Perhaps I'm wrong, but scipy and numpy seem to do a lot of what they want, and if they started there a lot more of their effort could go into porting the libraries.


Yes, but (to my shock), their speed makes even R look fast. Which I didn't think as possible. My problem was taking a matrix market formatted matrix, loading it, turning it into a sparse column vector representation, then computing norms of the columns. It was running for roughly 8 hours on 12MM columns.

R of all things was running faster.

I reimplemented in java and it takes < 1 second.

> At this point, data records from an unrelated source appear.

-- ==== Sys2Proof/Tests/Slice0.lean ====
section
/-! SUPPORT. Small tests from the spec's worked figures, and a witness for every hypothesis of the statements: a concrete state and
operands that meet it, at a boundary value where the clause has one. -/

namespace Sys2Proof.Tests

set_option Elab.async false

open Sys2Proof.Machine

/-! ### Helpers -/

/-- A programme record with one member, C0 at weight 16. -/
def record0 : ProgRecord :=
  { members := [{ channel := 0, weight := 16 }], target := -230, mode := .short, strength := 8, deadband := 2,
    boostMax := 60, cutMax := 120, interval := 5, trim := 0, dt := 100, moveMode := .slew, slewInterval := 16, offset := 0,
    absGate := -600, gateDepth := 200 }

/-- A bank with C0 from slot 0 of Link A, backed up on Link B, a region of one page, and P0 on C0. -/
def bank0 : Routing :=
  { resetRouting with
    slotMap := resetRouting.slotMap.set 0
      { primary := some { link := 0, slot := 0 }, backup := some { link := 1, slot := 0 }, manual := false }
    outputMap := resetRouting.outputMap.set 1 (some 0)
    programmes := resetRouting.programmes.set 0 (some record0)
    regions := resetRouting.regions.set 0 (some { base := 0, count := 1 }) }

/-- The state after reset with this bank active, and an empty one in standby. -/
def on : State := { State.reset with tables := { State.reset.tables with bank0 := bank0 } }

def withTb (f : Timebase → Timebase) : State := { State.reset with tb := f State.reset.tb }
def withRx (f : Receiver → Receiver) : State := State.reset.setRx 0 (f State.reset.rx[0])
def withCv (f : Conv → Conv) : State := on.setCv 0 (f on.cv[0])
def withLine (f : Line → Line) : State := on.setLine 0 (f on.lines[0])
def withGain (f : Gain → Gain) : State := on.setGain 0 (f on.gain[0])
def withRule (f : Rule → Rule) : State := on.setRule 0 (f on.alarm.rules[0])
def withTables (f : Tables → Tables) (s : State) : State := { s with tables := f s.tables }
def withPort (f : Port → Port) : State := { State.reset with port := f State.reset.port }

/-- Link A in a mode. -/
def inMode (x : LinkMode) (t : Tables) : Tables := { t with linkConfig := t.linkConfig.set 0 { mode := x, gp := 12, gi := 18 } }

/-- A command message to unit 0. -/
def command (code : Byte) (payload : List Byte) : Message :=
  { addr := 0#6, kind := .command, tag := 9#8, code := code, payload := payload }

/-- The state in a frame that began with one command in the command queue. -/
def asked (s : State) (code : Byte) (payload : List Byte) : State :=
  { s with port := { s.port with commands := [command code payload] }, frame := { s.frame with executorTurn := true } }

theorem asked_ready (s : State) (code : Byte) (payload : List Byte) (h : s.port.holding = none) :
    Safety.Ready (asked s code payload) (command code payload) [] code := ⟨rfl, rfl, h, rfl⟩

/-- A good link frame with sample 5 in slot 0. -/
def frame5 : LinkFrame :=
  setParity
    { align := alignmentWord,
      slots := { sample := 5#24, valid := true } :: List.replicate 15 { sample := 0#24, valid := false },
      start := true, present0 := true, byte0 := 0#8, present1 := false, byte1 := 0#8, maj := false, min := false,
      ntc := false, parity := false }

/-- An outcome's state satisfies the test. -/
def holdsAfter (o : Host.Outcome State Fault Refusal) (f : State → Bool) : Bool :=
  match o with
  | .next t => f t
  | .fault _ => false
  | .refused _ => false

/-! ### Well-formedness -/

theorem test_shortFrame_illFormed : (Instr.linkFrame 0 { frame5 with slots := [] }).wellFormed = false := by decide +kernel
theorem test_longFrame_illFormed :
    (Instr.linkFrame 3 { frame5 with slots := { sample := 0#24, valid := false } :: frame5.slots }).wellFormed = false := by decide +kernel
theorem test_frame_wellFormed : (Instr.linkFrame 0 frame5).wellFormed = true := by decide +kernel
theorem test_noWordSpellsACommand : decodeTableWord 8 1 = none := by decide +kernel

Given that numpy/scipy is basically a collection of C/C++/Fortran primitives, chances are that you managed to write a program that spent very little time actually computing things, and a lot of time doing something else.

Not sure what that could be, though; even low-level algorithms usually run 10-100x slower than C speed if naively coded in plain Python, so a 30000x slowdown using a specialized library sounds rather odd. I assume you checked for memory leaks and swapping. Did you do any profiling?


To be fair, the sparse matrix package is still very rough. I am highly skeptical of the 1sec in java vs 8 hours in scipy, though.

In general, numpy/scipy is quite faster than R: it does not have the pass by value semantics for once. I am also skeptical about writing a "new" R: the main value of R is in the R packages. Any new language would threw that away.



thanks, I will take a look at it at home (where I have enough memory to deal with that kind of matrix). As I said, the scipys.sparse is pretty rough and too low-level, but 3 sec vs 8 hours is way too long to be normal.

(I forked your gist so you know how to contact me)


Here's my code -- I would have contacted you directly, but I can't find your email. It's as simple as this:

http://gist.github.com/578226#file_gistfile1.py (sorry, that's an editable link, so please be nice)

Anyway -- the machine is not swapping -- python grabs ~20GB of ram, there is another ~100GB available. It pegs one of the cores. Nothing else was running during this test so there was no competition for the fsb. This is on a recent-gen 16 core xeon server. The bit with the pipe and the popen is just me writing the header for the matrix market file in a separate file because it's simpler to dump it from hadoop that way. My time measurements above did not include file reading time -- just the experience of running the norms code (which is just a dot product of each column with itself, essentially). The matrix file is 2GB uncompressed on disk; dimensions are [5e5, 13e7] with 1.2e8 nz.

I rewrote as a sparse, column major matrix in java, running on the same machine, with a sparse dot product implementation. I was off a little before -- the time to stripe the entire dataset is ~2.7 seconds, averaged over 1000 tries. I was confused because I'm spawning 5 threads which gets the time to compute a dot product of one column against every other column down to an average of 1 pass through the data per second. If you contact me, I'm happy to share the code, but it's rather more lengthy.

One more edit -- the java code is not particularly optimized and doesn't batch columns. It just spawns 5 threads that bang on my giant array. Where the data is stored as a column major array of sparse vectors, and each sparse vector is an array of integer indicies and an array of integer values.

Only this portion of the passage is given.